[What you should do]
Your reply should hold the line containing "(.base 0x1B) 8)" and every later line of the records, reproduced exactly, and no other lines.

(Records contained in a dataset)
----------------
-- ==== Sys2Proof/Machine/Alu16.lean ====
section
/-! DEFINITION. 16-bit arithmetic (43_alu16.md). PC already points past the encoding (00_scope.md R11). -/

namespace Sys2Proof.Machine

/-- INC BC (R302). -/
def exec_inc_BC (s : State) : Result :=
  .next ((s.setPair .bc (s.pair .bc + 1)).spend (.base 0x03) 8)

/-- ADD HL,BC (R301). -/
def exec_add_HL_BC (s : State) : Result :=
  .next ((s.addHL (s.pair .bc)).spend (.base 0x09) 8)

/-- DEC BC (R303). -/
def exec_dec_BC (s : State) : Result :=
  .next ((s.setPair .bc (s.pair .bc - 1)).spend (.base 0x0B) 8)

/-- INC DE (R302). -/
def exec_inc_DE (s : State) : Result :=
  .next ((s.setPair .de (s.pair .de + 1)).spend (.base 0x13) 8)

/-- ADD HL,DE (R301). -/
def exec_add_HL_DE (s : State) : Result :=
  .next ((s.addHL (s.pair .de)).spend (.base 0x19) 8)

/-- DEC DE (R303). -/
def exec_dec_DE (s : State) : Result :=
  .next ((s.setPair .de (s.pair .de - 1)).spend (.base 0x1B) 8)

/-- INC HL (R302). -/
def exec_inc_HL (s : State) : Result :=
  .next ((s.setPair .hl (s.pair .hl + 1)).spend (.base 0x23) 8)

/-- ADD HL,HL (R301). -/
def exec_add_HL_HL (s : State) : Result :=
  .next ((s.addHL (s.pair .hl)).spend (.base 0x29) 8)

/-- DEC HL (R303). -/
def exec_dec_HL (s : State) : Result :=
  .next ((s.setPair .hl (s.pair .hl - 1)).spend (.base 0x2B) 8)

/-- INC SP (R302). -/
def exec_inc_SP (s : State) : Result :=
  .next ((s.setPair .sp (s.pair .sp + 1)).spend (.base 0x33) 8)

/-- ADD HL,SP (R301). -/
def exec_add_HL_SP (s : State) : Result :=
  .next ((s.addHL (s.pair .sp)).spend (.base 0x39) 8)

/-- DEC SP (R303). -/
def exec_dec_SP (s : State) : Result :=
  .next ((s.setPair .sp (s.pair .sp - 1)).spend (.base 0x3B) 8)

/-- ADD SP,e (R304). -/
def exec_add_SP_e (e : Byte) (s : State) : Result :=
  .next ((s.addSP e).spend (.base 0xE8) 16)

end Sys2Proof.Machine
end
----------------
[Answer to this task]
  .next ((s.setPair .de (s.pair .de - 1)).spend (.base 0x1B) 8)

/-- INC HL (R302). -/
def exec_inc_HL (s : State) : Result :=
  .next ((s.setPair .hl (s.pair .hl + 1)).spend (.base 0x23) 8)

/-- ADD HL,HL (R301). -/
def exec_add_HL_HL (s : State) : Result :=
  .next ((s.addHL (s.pair .hl)).spend (.base 0x29) 8)

/-- DEC HL (R303). -/
def exec_dec_HL (s : State) : Result :=
  .next ((s.setPair .hl (s.pair .hl - 1)).spend (.base 0x2B) 8)

/-- INC SP (R302). -/
def exec_inc_SP (s : State) : Result :=
  .next ((s.setPair .sp (s.pair .sp + 1)).spend (.base 0x33) 8)

/-- ADD HL,SP (R301). -/
def exec_add_HL_SP (s : State) : Result :=
  .next ((s.addHL (s.pair .sp)).spend (.base 0x39) 8)

/-- DEC SP (R303). -/
def exec_dec_SP (s : State) : Result :=
  .next ((s.setPair .sp (s.pair .sp - 1)).spend (.base 0x3B) 8)

/-- ADD SP,e (R304). -/
def exec_add_SP_e (e : Byte) (s : State) : Result :=
  .next ((s.addSP e).spend (.base 0xE8) 16)

end Sys2Proof.Machine
end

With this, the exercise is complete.